*** Opening of Information given ***

/-- R123, an odd column. -/
theorem d207Sample_of_odd (hr : r < N) (h : c % 2 = 1) : d207Sample N L r c =
    avg3 (extendedLeft N L (r + c / 2)) (extendedLeft N L (r + c / 2 + 1)) (extendedLeft N L (r + c / 2 + 2)) := by
  have hdiag : r + c / 2 < N → d207Sample N L r c = d207Sample N L (r + c / 2) 1 := fun hk => by
    rw [d207Sample_diagonal L (c / 2) hk (by omega), show c - 2 * (c / 2) = 1 by omega]
  have hend {k : Nat} (h : N - 1 ≤ k) : extendedLeft N L k = L (N - 1) := extendedLeft_of_last_le L (by omega) h
  rcases Nat.lt_trichotomy (r + c / 2 + 2) N with hk | hk | hk
  · rw [hdiag (by omega), d207Sample_secondColumn L (by omega), extendedLeft_of_lt L (by omega),
      extendedLeft_of_lt L (by omega), extendedLeft_of_lt L hk]
    rfl
  · rw [hdiag (by omega), d207Sample_secondColumn_end L hk, extendedLeft_of_lt L (by omega), hend (by omega),
      hend (by omega), show ((r + c / 2 : Nat) : Int) = N - 2 by omega]
  · rw [d207Sample_of_last_le L hr (by omega), hend (by omega), hend (by omega), hend (by omega), avg3_self]

end d207

/-! The statements. -/

/-- Settles O10, from the first row and the first column. -/
theorem d135ClosedForm : Obligations.D135ClosedForm := by
  unfold Obligations.D135ClosedForm
  rintro N bd A L r c - -
  exact d135Sample_eq A L r c

/-- Settles O11, from the first two rows and the first column. -/
theorem d117ClosedForm : Obligations.D117ClosedForm := by
  unfold Obligations.D117ClosedForm
  rintro N bd A L r c - -
  exact ⟨d117Sample_of_even A L, d117Sample_of_odd A L, fun hc i hi => ⟨by omega, d117Sample_of_lt A L hc hi⟩⟩

/-- Settles O12, from the first row and the first two columns. -/
theorem d153ClosedForm : Obligations.D153ClosedForm := by
  unfold Obligations.D153ClosedForm
  rintro N bd A L r c - -
  refine ⟨fun j hj => ⟨fun h => ?_, fun h => ?_, fun h => ?_⟩, fun hc i hi => ⟨by omega, fun h => ⟨?_, ?_⟩, ?_⟩⟩
  · subst h
    exact d153Sample_of_le A L hj
  · subst h
    exact d153Sample_of_le A L hj
  · exact (d153Sample_of_le A L hj).trans (d153Sample_firstRow A L h)
  · rw [joinedEdge_of_left (by omega), joinedEdge_of_left (by omega), show -(-i - 1) - 2 = i - 1 by omega,
      show -(-i - 2) - 2 = i by omega]
    exact d153Sample_of_even A L hc hi h
  · exact d153Sample_of_even A L hc hi h
  · exact d153Sample_of_odd A L hc hi

/-- Settles O13: the diagonal ends in the first two columns or in the last row. -/
theorem d207ClosedForm : Obligations.D207ClosedForm := by
  unfold Obligations.D207ClosedForm
  rintro N bd A L r c - hr - Lx hLx
  obtain rfl : Lx = extendedLeft N L := funext hLx
  exact ⟨d207Sample_of_even L hr, d207Sample_of_odd L hr⟩

end Sys2Proof.Machine
end

section
/-! SUPPORT. The eight directional commands (R112 to R119): what the availability flags do to the frame's edges, and that each command completes with its rule's samples in the block. -/

namespace Sys2Proof.Machine

open Sys2Proof.Safety

/-- The MODE field of a command's word is its kind's number (R61, R69). -/
theorem fieldOf_encode_mode (i : Instr) : fieldOf (encode i) 0 4 = modeCode (kindOf i) :=
  (fieldOf_encodeFields (modeCode_le _) _).1

theorem blockSide_even (d : Desc) : blockSide d % 2 = 0 := by
  unfold blockSide
  split <;> rfl

/-! The frame's edges and the availability flags (R163 to R166). -/

section flags
variable (m : Memory) (d : Desc) (g : OperandRegs) {i : Int}

theorem frameAbove_of_noAbove (ha : d.haveAbove = false) (hi : 0 ≤ i) :
    frameAbove m d g i = baseValue (depthOf d) - 1 := by
  simp [frameAbove, ha, show i ≠ -1 by omega]

theorem frameLeft_of_noLeft (hl : d.haveLeft = false) (i : Int) :
    frameLeft m d g i = baseValue (depthOf d) + 1 := by
  simp [frameLeft, hl]

/-- HAVE_LEFT enters the above edge at its corner only (R166). -/
theorem frameAbove_haveLeft (l : Bool) (hi : 0 ≤ i) :
    frameAbove m { d with haveLeft := l } g i = frameAbove m d g i := by
  have hcorner : i ≠ -1 := by omega
  unfold frameAbove
  rw [if_neg hcorner, if_neg hcorner]
  rfl

theorem pred_blockSide_le_limOf (d : Desc) : (blockSide d : Int) - 1 ≤ limOf d := by
  have := pred_blockSide_le_aboveLimit d
  rw [← aboveLimit_eq]
  omega

/-- HAVE_RIGHT enters the above edge right of the block only (R164). -/
theorem frameAbove_haveRight (b : Bool) (hi : i < blockSide d) :
    frameAbove m { d with haveRight := b } g i = frameAbove m d g i := by
  have hlim := pred_blockSide_le_limOf d
  have hlim' : (blockSide d : Int) - 1 ≤ limOf { d with haveRight := b } :=
    pred_blockSide_le_limOf { d with haveRight := b }
  have hmin : min i (limOf { d with haveRight := b }) = min i (limOf d) := by omega
  unfold frameAbove
  rw [hmin]
  rfl

/-- Without real above-right samples the above edge is its last sample from `A[N-1]` on (R164). -/
theorem frameAbove_replicated (h : blockSide d ≠ 4 ∨ d.haveRight = false) (hi : (blockSide d : Int) - 1 ≤ i) :
    frameAbove m d g i = frameAbove m d g (blockSide d - 1) := by
  have hside := blockSide_ge d
  have hlim : limOf d = blockSide d - 1 := if_neg fun ⟨h4, hr⟩ => h.elim (· h4) (by simp [hr])
  have hcorner : i ≠ -1 := by omega
  have hlast : (blockSide d : Int) - 1 ≠ -1 := by omega
  unfold frameAbove
  rw [hlim, min_eq_right hi, min_self, if_neg hcorner, if_neg hlast]

end flags

/-! D45 and D63 on an above edge that repeats its sample `A[N-1]`, and the entries D63 reads. -/

section rules
variable {N r c : Nat} {A A' : Int → Nat}

/-- R114's replicated half. -/
theorem predictD45_replicated (hA : ∀ i : Int, (N : Int) - 1 ≤ i → A i = A (N - 1)) (h : N - 1 ≤ r + c) (bd : Nat)
    (L : Int → Nat) : predictorOf .d45 N bd A L r c = A (N - 1) := by
  simp only [predictorOf, predictD45]
  split
  · rw [hA (r + c) (by omega), hA (r + c + 1) (by omega), hA (r + c + 2) (by omega), avg3_self]
  · exact hA _ (by omega)

/-- R119's replicated samples. -/
theorem predictD63_replicated (hA : ∀ i : Int, (N : Int) - 1 ≤ i → A i = A (N - 1)) (h : N - 1 ≤ r / 2 + c) (bd : Nat)
    (L : Int → Nat) : predictorOf .d63 N bd A L r c = A (N - 1) := by
  have h0 := hA (r / 2 + c : Nat) (by omega)
  have h1 := hA (r / 2 + c + 1 : Nat) (by omega)
  have h2 := hA (r / 2 + c + 2 : Nat) (by omega)
  simp only [predictorOf, predictD63]
  split
  · rw [h0, h1, h2, avg3_self]
  · rw [h0, h1, avg2_self]

/-- R119: no entry above `A[3N/2]` is read. -/
theorem predictD63_congr_above (hN : N % 2 = 0) (hA : ∀ i : Nat, i ≤ 3 * N / 2 → A' i = A i) (hr : r < N) (hc : c < N)
    (bd : Nat) (L L' : Int → Nat) : predictorOf .d63 N bd A' L' r c = predictorOf .d63 N bd A L r c := by
  simp only [predictorOf, predictD63]
  split
  · rw [hA _ (by omega), hA _ (by omega), hA _ (by omega)]
  · rw [hA _ (by omega), hA _ (by omega)]
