-- ==== Sys2Proof/Decode.lean ====
section
/-! DEFINITION. The selector table of spec/30_encoding.md R83, the gate names of R84, and the decoder from a call
record (R80) to an instruction, total and rejecting by name (R85); then the encoder, written from the same tables.
The block has no binary instruction words (R80): the "word" of a call is its selector, and the operands are the
strings of the record (log entry 4). -/

namespace Sys2Proof

/-- The operations of R83. -/
inductive Opcode where
  | and | or | not | nand | nor | xor | xnor
  | halfAdd | fullAdd | add | addFixed | twoComplement | eq | zero
  | mux | demux
  | dff | dffSc | srFf | jkFf | register
  | ram1r
  | testGate
  deriving DecidableEq, Repr

/-- R83, the selector column. -/
def Opcode.selector : Opcode → BitVec 8
  | .and => 0x01#8
  | .or => 0x02#8
  | .not => 0x03#8
  | .nand => 0x04#8
  | .nor => 0x05#8
  | .xor => 0x06#8
  | .xnor => 0x07#8
  | .halfAdd => 0x10#8
  | .fullAdd => 0x11#8
  | .add => 0x12#8
  | .addFixed => 0x13#8
  | .twoComplement => 0x14#8
  | .eq => 0x15#8
  | .zero => 0x16#8
  | .mux => 0x20#8
  | .demux => 0x21#8
  | .dff => 0x30#8
  | .dffSc => 0x31#8
  | .srFf => 0x32#8
  | .jkFf => 0x33#8
  | .register => 0x34#8
  | .ram1r => 0x40#8
  | .testGate => 0x70#8

/-- The rows of R83, in the table's order. -/
def opcodeTable : List Opcode :=
  [.and, .or, .not, .nand, .nor, .xor, .xnor, .halfAdd, .fullAdd, .add, .addFixed, .twoComplement, .eq, .zero,
   .mux, .demux, .dff, .dffSc, .srFf, .jkFf, .register, .ram1r, .testGate]

/-- The row a selector names; `none` for the reserved selectors of R85. -/
def Opcode.ofSelector (b : BitVec 8) : Option Opcode :=
  opcodeTable.find? fun o => o.selector == b

/-- The seven gates of spec/41_bit_algebra.md. -/
inductive Gate where
  | and | or | not | nand | nor | xor | xnor
  deriving DecidableEq, Repr

def Gate.opcode : Gate → Opcode
  | .and => .and
  | .or => .or
  | .not => .not
  | .nand => .nand
  | .nor => .nor
  | .xor => .xor
  | .xnor => .xnor

/-- The lowercase names of R84. -/
def Gate.name : Gate → Symbols
  | .and => ['a', 'n', 'd']
  | .or => ['o', 'r']
  | .not => ['n', 'o', 't']
  | .nand => ['n', 'a', 'n', 'd']
  | .nor => ['n', 'o', 'r']
  | .xor => ['x', 'o', 'r']
  | .xnor => ['x', 'n', 'o', 'r']

def gateTable : List Gate := [.and, .or, .not, .nand, .nor, .xor, .xnor]

/-- `evaluate`'s dispatch (R84, R101). -/
def Gate.ofName (n : Symbols) : Option Gate :=
  gateTable.find? fun g => g.name == n

/-- The gate a TEST_GATE names, by selector 0x01 to 0x07 or by name; `none` where it is no gate (R85, R120). -/
def OpName.gate? : OpName → Option Gate
  | .sel b => gateTable.find? fun g => g.opcode.selector == b
  | .name n => Gate.ofName n

/-- The operand counts of the gates (D3, R100, R104): NOT takes one, every other gate two or more. -/
def Gate.arityOk (g : Gate) (k : Nat) : Bool :=
  match g with
  | .not => k == 1
  | _ => decide (2 ≤ k)

/-- The legal values of TEST_GATE's numInputs, an integer (R81, R120, D3): the operand counts of the gate. -/
def Gate.inputsOk (g : Gate) (n : Int) : Bool := decide (0 ≤ n) && g.arityOk n.toNat

/-- Why a call record is no instruction. -/
inductive DecodeError where
  /-- The selector is reserved: the call raises `UnsupportedOperation` (R85). -/
  | unsupported (op : OpName)
  /-- The operation's format takes another number of operands (R81, R13): the call is refused. -/
  | operandCount
  deriving DecidableEq, Repr

/-- A list without its last element, and that element. -/
def splitLast {α : Type} : List α → Option (List α × α)
  | [] => none
  | [x] => some ([], x)
  | x :: y :: r => (splitLast (y :: r)).map fun p => (x :: p.1, p.2)

/-- The operands of a row, read by its format (R81). -/
def Opcode.assemble (o : Opcode) (c : Call) : Option Instr :=
  match o, c.operands with
  | .and, ops => some (.andGate ops)
  | .or, ops => some (.orGate ops)
  | .not, [x] => some (.notGate x)
  | .nand, ops => some (.nandGate ops)
  | .nor, ops => some (.norGate ops)
  | .xor, ops => some (.xorGate ops)
  | .xnor, ops => some (.xnorGate ops)
  | .halfAdd, [a, b] => some (.halfAdd a b)
  | .fullAdd, [a, b, cin] => some (.fullAdd a b cin)
  | .add, [a, b] => some (.add a b)
  | .addFixed, [a, b] => some (.addFixed c.params.n a b)
  | .twoComplement, [x] => some (.twoComplement x)
  | .eq, [a, b] => some (.eqCompare a b)
  | .zero, [x] => some (.zeroTest x)
  | .mux, ops => (splitLast ops).map fun p => .mux p.1 p.2
  | .demux, [e, sel] => some (.demux e sel)
  | .dff, [d, clk] => some (.dff c.inst d clk)
  | .dffSc, [d, set, clr, clk] => some (.dffSc c.inst d set clr clk)
  | .srFf, [s, r, clk] => some (.srFf c.inst s r clk)
  | .jkFf, [j, k, clk] => some (.jkFf c.inst j k clk)
  | .register, [d, clk] => some (.register c.inst d clk)
  | .ram1r, [address, dataIn, write, clk] => some (.ram1r c.inst address dataIn write clk)
  | .testGate, [] => some (.testGate c.params.gate c.params.numInputs c.params.sink)
  | _, _ => none

/-- The decoder: every call record is an instruction or is rejected by name (R83, R85). -/
def decode (c : Call) : Except DecodeError Instr :=
  match Opcode.ofSelector c.op with
  | none => .error (.unsupported (.sel c.op))
  | some o =>
    match o.assemble c with
    | none => .error .operandCount
    | some i => .ok i

/-- The operation an instruction is a call of. -/
def Instr.opcode : Instr → Opcode
  | .andGate _ => .and
  | .orGate _ => .or
  | .notGate _ => .not
  | .nandGate _ => .nand
  | .norGate _ => .nor
  | .xorGate _ => .xor
  | .xnorGate _ => .xnor
  | .halfAdd _ _ => .halfAdd
  | .fullAdd _ _ _ => .fullAdd
  | .add _ _ => .add
  | .addFixed _ _ _ => .addFixed
  | .twoComplement _ => .twoComplement
  | .eqCompare _ _ => .eq
  | .zeroTest _ => .zero
  | .mux _ _ => .mux
  | .demux _ _ => .demux
  | .dff _ _ _ => .dff
  | .dffSc _ _ _ _ _ => .dffSc
  | .srFf _ _ _ _ => .srFf
  | .jkFf _ _ _ _ => .jkFf
  | .register _ _ _ => .register
  | .ram1r _ _ _ _ _ => .ram1r
  | .testGate _ _ _ => .testGate

/-- An instruction's operand strings in the order of R81, which is the order R272 counts them in. -/
def Instr.operands : Instr → List Symbols
  | .andGate ops => ops
  | .orGate ops => ops
  | .notGate x => [x]
  | .nandGate ops => ops
  | .norGate ops => ops
  | .xorGate ops => ops
  | .xnorGate ops => ops
  | .halfAdd a b => [a, b]
  | .fullAdd a b cin => [a, b, cin]
  | .add a b => [a, b]
  | .addFixed _ a b => [a, b]
  | .twoComplement x => [x]
  | .eqCompare a b => [a, b]
  | .zeroTest x => [x]
  | .mux inputs selector => inputs ++ [selector]
  | .demux e sel => [e, sel]
  | .dff _ d clk => [d, clk]
  | .dffSc _ d set clr clk => [d, set, clr, clk]
  | .srFf _ s r clk => [s, r, clk]
  | .jkFf _ j k clk => [j, k, clk]
  | .register _ d clk => [d, clk]
  | .ram1r _ address dataIn write clk => [address, dataIn, write, clk]
  | .testGate _ _ _ => []

/-- The component a sequential or storage call names; `none` for the other formats (R80). -/
def Instr.inst? : Instr → Option Nat
  | .dff inst _ _ => some inst
  | .dffSc inst _ _ _ _ => some inst
  | .srFf inst _ _ _ => some inst
  | .jkFf inst _ _ _ => some inst
  | .register inst _ _ => some inst
  | .ram1r inst _ _ _ _ => some inst
  | _ => none

/-- The operations of a format with an instance (R81): the sequential and the storage ones. -/
def Opcode.hasInst : Opcode → Bool
  | .dff | .dffSc | .srFf | .jkFf | .register | .ram1r => true
  | _ => false

/-- The component a call record names: `inst` is there for the formats with an instance only (R80). -/
def Call.target? (c : Call) : Option Nat :=
  match Opcode.ofSelector c.op with
  | none => none
  | some o => if o.hasInst then some c.inst else none

/-- The parameters a call of the instruction carries; those its format has not are the least value. -/
def Instr.callParams : Instr → CallParams
  | .addFixed n _ _ => { CallParams.none with n := n }
  | .testGate gate n sink => { CallParams.none with gate := gate, numInputs := n, sink := sink }
  | _ => CallParams.none

/-- The encoder: the call record of an instruction (R80, R81, R83). -/
def encode (i : Instr) : Call :=
  { op := i.opcode.selector, inst := i.inst?.getD 0, operands := i.operands, params := i.callParams }

/-- How many operand strings the least legal call of a row has (R81). -/
def Opcode.leastOperands : Opcode → Nat
  | .not | .twoComplement | .zero => 1
  | .fullAdd | .srFf | .jkFf => 3
  | .dffSc | .ram1r => 4
  | .testGate => 0
  | _ => 2

/-- The call a word of the opcode table stands for: the table gives a row its selector alone, and every operand is
the shortest vector of zeros, `"0"`, the operand list the shortest legal one, the component number 0, and the
parameters the least legal ones (log entry 4). -/
def Call.ofTableWord (w : Nat) : Call :=
  let op := BitVec.ofNat 8 w
  let k := match Opcode.ofSelector op with
    | some o => o.leastOperands
    | none => 0
  { op := op, inst := 0, operands := List.replicate k ['0']
    params := { n := 1, gate := .sel 0x01#8, numInputs := 2, sink := 0 } }

/-- The instruction the decoder reads from a word of the opcode table. -/
def decodeTableWord (nbits w : Nat) : Option Instr :=
  if 8 ≤ nbits ∧ w < 256 then
    match decode (Call.ofTableWord w) with
    | .ok i => some i
    | .error _ => none
  else none

end Sys2Proof
end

*** Close of Information given ***

### Exercise requirements
Reproduce the lines of the entries above from the one with "frameAbove m d g i = frameAbove" to the one with "exact hA _ (by omega)", both included, exactly and without any other line.

### Task output
    frameAbove m d g i = frameAbove m d g (blockSide d - 1) := by
  have hside := blockSide_ge d
  have hlim : limOf d = blockSide d - 1 := if_neg fun ⟨h4, hr⟩ => h.elim (· h4) (by simp [hr])
  have hcorner : i ≠ -1 := by omega
  have hlast : (blockSide d : Int) - 1 ≠ -1 := by omega
  unfold frameAbove
  rw [hlim, min_eq_right hi, min_self, if_neg hcorner, if_neg hlast]

end flags

/-! D45 and D63 on an above edge that repeats its sample `A[N-1]`, and the entries D63 reads. -/

section rules
variable {N r c : Nat} {A A' : Int → Nat}

/-- R114's replicated half. -/
theorem predictD45_replicated (hA : ∀ i : Int, (N : Int) - 1 ≤ i → A i = A (N - 1)) (h : N - 1 ≤ r + c) (bd : Nat)
    (L : Int → Nat) : predictorOf .d45 N bd A L r c = A (N - 1) := by
  simp only [predictorOf, predictD45]
  split
  · rw [hA (r + c) (by omega), hA (r + c + 1) (by omega), hA (r + c + 2) (by omega), avg3_self]
  · exact hA _ (by omega)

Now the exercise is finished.